─── Provided entries ───

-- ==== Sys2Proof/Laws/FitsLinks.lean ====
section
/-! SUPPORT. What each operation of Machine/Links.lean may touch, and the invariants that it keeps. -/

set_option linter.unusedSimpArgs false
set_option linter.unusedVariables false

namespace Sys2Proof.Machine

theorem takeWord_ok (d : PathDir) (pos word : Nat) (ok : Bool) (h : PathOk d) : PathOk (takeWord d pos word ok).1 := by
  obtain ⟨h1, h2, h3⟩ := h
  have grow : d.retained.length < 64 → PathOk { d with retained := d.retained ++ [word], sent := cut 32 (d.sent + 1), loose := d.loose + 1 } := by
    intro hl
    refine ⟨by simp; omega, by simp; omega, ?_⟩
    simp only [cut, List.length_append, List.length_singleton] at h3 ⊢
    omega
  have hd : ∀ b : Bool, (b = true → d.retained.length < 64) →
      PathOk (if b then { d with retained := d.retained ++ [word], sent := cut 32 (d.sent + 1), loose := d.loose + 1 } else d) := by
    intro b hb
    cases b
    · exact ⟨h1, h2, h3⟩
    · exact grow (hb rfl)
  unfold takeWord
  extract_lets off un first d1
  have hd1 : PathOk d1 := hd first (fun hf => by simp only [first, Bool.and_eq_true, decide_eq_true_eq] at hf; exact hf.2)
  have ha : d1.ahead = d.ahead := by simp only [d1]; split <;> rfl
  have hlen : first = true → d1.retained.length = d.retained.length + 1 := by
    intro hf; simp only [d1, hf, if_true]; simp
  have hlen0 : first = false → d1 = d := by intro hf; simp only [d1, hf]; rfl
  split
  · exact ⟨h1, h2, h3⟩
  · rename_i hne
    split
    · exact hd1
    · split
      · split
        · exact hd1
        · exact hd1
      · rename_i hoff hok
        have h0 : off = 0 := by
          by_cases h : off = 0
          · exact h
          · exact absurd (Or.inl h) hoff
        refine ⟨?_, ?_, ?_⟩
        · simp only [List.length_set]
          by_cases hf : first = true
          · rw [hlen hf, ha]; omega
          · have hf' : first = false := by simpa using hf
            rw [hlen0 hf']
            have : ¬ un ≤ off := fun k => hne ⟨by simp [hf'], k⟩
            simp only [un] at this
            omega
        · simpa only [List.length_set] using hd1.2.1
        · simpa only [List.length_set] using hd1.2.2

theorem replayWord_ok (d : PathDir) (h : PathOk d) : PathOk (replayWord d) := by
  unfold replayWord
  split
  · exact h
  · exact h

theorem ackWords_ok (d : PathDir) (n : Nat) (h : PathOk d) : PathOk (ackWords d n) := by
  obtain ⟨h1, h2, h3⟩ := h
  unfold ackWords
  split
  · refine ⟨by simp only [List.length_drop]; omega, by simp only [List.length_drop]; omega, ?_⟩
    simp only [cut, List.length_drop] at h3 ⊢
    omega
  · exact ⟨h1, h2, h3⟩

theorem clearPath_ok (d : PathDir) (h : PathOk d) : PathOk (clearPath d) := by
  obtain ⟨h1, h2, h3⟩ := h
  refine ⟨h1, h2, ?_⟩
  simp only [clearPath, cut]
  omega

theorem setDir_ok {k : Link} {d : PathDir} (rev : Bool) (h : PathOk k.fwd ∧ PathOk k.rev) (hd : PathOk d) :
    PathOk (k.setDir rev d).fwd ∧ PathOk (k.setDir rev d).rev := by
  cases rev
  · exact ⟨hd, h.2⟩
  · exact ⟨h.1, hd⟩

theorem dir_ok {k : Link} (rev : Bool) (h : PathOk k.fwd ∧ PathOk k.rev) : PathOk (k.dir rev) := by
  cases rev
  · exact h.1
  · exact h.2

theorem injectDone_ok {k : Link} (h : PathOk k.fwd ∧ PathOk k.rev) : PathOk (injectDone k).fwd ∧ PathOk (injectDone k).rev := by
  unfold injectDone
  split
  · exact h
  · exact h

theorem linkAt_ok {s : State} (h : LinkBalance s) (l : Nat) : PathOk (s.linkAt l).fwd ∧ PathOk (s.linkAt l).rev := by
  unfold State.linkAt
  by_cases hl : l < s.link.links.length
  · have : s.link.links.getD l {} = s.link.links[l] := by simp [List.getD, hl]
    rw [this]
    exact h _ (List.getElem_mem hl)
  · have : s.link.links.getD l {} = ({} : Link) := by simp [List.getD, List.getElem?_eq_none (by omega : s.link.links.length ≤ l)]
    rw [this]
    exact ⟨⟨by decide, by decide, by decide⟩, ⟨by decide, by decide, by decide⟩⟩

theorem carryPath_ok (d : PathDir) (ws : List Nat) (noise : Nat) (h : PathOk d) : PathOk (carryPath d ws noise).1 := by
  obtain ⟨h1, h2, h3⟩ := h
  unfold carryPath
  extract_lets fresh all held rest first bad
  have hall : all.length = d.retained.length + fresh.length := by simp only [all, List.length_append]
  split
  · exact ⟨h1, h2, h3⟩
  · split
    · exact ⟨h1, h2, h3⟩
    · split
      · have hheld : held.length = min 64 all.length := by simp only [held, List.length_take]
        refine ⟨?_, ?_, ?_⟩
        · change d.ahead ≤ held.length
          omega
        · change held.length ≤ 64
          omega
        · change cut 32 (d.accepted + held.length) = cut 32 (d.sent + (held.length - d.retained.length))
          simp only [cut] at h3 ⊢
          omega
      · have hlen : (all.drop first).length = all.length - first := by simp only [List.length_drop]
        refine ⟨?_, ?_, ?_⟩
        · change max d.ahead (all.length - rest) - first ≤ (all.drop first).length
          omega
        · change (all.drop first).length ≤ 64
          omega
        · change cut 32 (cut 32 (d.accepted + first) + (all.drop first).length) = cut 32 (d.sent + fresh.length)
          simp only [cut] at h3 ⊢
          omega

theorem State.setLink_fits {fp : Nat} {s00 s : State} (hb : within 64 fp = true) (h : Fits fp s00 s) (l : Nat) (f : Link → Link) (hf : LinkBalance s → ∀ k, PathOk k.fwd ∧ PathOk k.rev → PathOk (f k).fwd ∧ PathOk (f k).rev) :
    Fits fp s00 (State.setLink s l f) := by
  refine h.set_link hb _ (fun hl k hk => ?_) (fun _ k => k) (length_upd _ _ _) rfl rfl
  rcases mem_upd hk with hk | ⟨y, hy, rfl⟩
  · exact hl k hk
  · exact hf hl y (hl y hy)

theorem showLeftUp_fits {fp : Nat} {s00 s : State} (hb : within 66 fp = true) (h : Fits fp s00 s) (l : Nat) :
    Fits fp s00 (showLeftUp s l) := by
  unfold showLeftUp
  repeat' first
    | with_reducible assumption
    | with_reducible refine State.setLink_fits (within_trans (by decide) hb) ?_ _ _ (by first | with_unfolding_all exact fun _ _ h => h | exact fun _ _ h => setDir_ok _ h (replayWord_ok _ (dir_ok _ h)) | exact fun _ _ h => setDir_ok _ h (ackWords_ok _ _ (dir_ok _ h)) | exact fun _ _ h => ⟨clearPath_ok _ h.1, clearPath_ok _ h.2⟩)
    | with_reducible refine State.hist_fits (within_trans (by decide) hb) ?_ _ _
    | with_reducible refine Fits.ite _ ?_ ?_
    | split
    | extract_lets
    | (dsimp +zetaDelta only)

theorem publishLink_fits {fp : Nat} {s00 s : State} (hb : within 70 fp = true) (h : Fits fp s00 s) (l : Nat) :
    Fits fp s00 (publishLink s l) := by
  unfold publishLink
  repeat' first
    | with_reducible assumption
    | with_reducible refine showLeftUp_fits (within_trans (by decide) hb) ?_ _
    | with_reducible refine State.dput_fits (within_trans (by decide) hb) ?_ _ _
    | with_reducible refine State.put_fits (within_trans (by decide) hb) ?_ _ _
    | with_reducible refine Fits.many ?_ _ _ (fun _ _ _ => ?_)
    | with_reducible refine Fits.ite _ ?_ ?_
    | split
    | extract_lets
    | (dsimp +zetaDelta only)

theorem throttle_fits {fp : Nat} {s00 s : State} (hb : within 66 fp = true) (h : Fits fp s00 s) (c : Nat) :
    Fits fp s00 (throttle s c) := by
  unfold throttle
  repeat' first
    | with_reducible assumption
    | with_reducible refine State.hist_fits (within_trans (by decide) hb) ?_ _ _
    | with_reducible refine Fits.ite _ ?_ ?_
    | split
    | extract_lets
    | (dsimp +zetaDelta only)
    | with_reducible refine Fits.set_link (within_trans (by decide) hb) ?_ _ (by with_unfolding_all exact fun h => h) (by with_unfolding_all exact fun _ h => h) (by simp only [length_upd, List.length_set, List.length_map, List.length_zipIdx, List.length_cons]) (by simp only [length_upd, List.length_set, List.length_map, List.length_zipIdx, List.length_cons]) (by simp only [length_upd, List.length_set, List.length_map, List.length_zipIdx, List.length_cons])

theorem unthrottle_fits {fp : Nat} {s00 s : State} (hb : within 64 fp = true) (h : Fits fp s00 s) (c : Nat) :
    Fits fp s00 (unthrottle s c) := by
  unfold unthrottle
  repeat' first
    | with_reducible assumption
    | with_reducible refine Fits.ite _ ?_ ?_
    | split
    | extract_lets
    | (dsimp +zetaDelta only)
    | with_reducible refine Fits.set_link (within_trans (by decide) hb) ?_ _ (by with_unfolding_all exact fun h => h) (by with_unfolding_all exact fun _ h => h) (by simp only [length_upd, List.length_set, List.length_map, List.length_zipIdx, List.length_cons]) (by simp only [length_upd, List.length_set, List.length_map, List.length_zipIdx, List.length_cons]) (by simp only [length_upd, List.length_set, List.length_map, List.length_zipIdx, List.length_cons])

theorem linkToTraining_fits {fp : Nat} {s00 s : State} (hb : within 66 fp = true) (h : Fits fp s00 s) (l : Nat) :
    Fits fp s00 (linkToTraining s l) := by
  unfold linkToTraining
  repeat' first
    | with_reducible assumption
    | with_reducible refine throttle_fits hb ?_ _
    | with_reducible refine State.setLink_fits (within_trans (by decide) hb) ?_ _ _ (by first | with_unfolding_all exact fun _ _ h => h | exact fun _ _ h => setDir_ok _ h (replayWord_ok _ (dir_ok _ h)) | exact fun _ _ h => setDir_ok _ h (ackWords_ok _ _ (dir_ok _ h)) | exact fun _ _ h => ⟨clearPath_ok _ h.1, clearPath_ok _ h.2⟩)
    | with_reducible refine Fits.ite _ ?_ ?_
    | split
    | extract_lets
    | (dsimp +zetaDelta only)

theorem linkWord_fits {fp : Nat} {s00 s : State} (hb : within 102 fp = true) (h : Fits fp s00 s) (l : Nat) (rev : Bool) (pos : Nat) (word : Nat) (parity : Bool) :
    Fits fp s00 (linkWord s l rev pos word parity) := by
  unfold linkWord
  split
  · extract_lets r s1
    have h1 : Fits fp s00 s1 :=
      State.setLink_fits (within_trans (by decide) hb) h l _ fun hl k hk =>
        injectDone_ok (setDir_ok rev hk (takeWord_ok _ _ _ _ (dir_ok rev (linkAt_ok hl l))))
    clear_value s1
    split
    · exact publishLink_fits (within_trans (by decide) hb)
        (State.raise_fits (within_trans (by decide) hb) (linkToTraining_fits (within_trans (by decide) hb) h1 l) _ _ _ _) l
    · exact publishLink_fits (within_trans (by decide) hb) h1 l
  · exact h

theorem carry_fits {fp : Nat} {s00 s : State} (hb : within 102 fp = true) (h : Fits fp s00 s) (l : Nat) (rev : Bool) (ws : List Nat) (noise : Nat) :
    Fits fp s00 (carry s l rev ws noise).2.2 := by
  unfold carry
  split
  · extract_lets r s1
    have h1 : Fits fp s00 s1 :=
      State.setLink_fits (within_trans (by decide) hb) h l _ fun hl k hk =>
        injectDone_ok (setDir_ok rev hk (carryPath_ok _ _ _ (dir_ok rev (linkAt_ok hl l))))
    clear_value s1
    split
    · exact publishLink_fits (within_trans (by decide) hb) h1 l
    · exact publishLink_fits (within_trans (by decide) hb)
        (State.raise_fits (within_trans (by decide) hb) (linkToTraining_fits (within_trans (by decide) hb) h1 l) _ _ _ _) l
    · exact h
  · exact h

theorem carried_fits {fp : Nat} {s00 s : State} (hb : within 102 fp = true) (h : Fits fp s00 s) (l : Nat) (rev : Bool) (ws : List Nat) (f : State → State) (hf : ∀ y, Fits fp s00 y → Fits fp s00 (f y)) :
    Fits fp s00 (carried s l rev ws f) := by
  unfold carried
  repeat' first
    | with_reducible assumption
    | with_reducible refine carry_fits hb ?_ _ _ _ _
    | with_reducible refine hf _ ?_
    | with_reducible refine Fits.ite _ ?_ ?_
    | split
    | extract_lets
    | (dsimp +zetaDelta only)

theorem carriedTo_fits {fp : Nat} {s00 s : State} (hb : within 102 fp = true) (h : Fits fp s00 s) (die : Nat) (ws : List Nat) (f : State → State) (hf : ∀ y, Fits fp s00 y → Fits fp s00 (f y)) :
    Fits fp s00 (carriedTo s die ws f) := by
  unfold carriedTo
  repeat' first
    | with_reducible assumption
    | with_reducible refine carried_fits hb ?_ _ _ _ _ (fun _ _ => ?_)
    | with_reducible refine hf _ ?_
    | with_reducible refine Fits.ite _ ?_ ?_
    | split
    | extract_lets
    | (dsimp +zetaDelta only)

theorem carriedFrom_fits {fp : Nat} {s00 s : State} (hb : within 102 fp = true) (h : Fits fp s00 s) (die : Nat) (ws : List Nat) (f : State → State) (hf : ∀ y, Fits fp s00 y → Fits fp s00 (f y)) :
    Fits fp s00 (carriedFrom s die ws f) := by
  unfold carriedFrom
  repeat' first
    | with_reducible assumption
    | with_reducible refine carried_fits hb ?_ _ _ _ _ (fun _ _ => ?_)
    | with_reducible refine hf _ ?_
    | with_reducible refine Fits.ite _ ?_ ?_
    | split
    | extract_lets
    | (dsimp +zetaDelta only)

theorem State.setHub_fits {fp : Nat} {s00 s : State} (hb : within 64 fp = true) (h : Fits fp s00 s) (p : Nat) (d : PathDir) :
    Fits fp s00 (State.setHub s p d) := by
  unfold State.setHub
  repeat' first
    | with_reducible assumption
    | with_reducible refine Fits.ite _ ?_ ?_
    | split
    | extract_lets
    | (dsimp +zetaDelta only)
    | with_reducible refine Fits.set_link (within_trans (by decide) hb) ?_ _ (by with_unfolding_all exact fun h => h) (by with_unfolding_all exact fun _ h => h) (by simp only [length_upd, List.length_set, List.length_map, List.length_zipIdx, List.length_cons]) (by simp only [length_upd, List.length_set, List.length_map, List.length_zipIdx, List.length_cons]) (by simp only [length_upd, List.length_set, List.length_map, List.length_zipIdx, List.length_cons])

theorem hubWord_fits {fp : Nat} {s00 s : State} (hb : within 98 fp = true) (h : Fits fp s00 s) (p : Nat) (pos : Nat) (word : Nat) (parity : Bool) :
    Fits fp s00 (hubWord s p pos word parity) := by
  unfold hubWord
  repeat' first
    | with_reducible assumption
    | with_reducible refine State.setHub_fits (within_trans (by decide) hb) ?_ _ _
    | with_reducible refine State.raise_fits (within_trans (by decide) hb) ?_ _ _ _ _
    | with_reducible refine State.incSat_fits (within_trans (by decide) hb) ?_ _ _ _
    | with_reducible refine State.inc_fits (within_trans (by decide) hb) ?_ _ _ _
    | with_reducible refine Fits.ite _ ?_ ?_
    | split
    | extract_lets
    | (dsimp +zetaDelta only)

───

* Task prompt
Extract the lines of the preceding material that run from the line with "within 70 fp" through the line with "showLeftUp_fits (within_trans (by decide) hb) ?_ _", inclusive, reproducing them exactly and adding nothing.

* Reply to the exercise
theorem publishLink_fits {fp : Nat} {s00 s : State} (hb : within 70 fp = true) (h : Fits fp s00 s) (l : Nat) :
    Fits fp s00 (publishLink s l) := by
  unfold publishLink
  repeat' first
    | with_reducible assumption
    | with_reducible refine showLeftUp_fits (within_trans (by decide) hb) ?_ _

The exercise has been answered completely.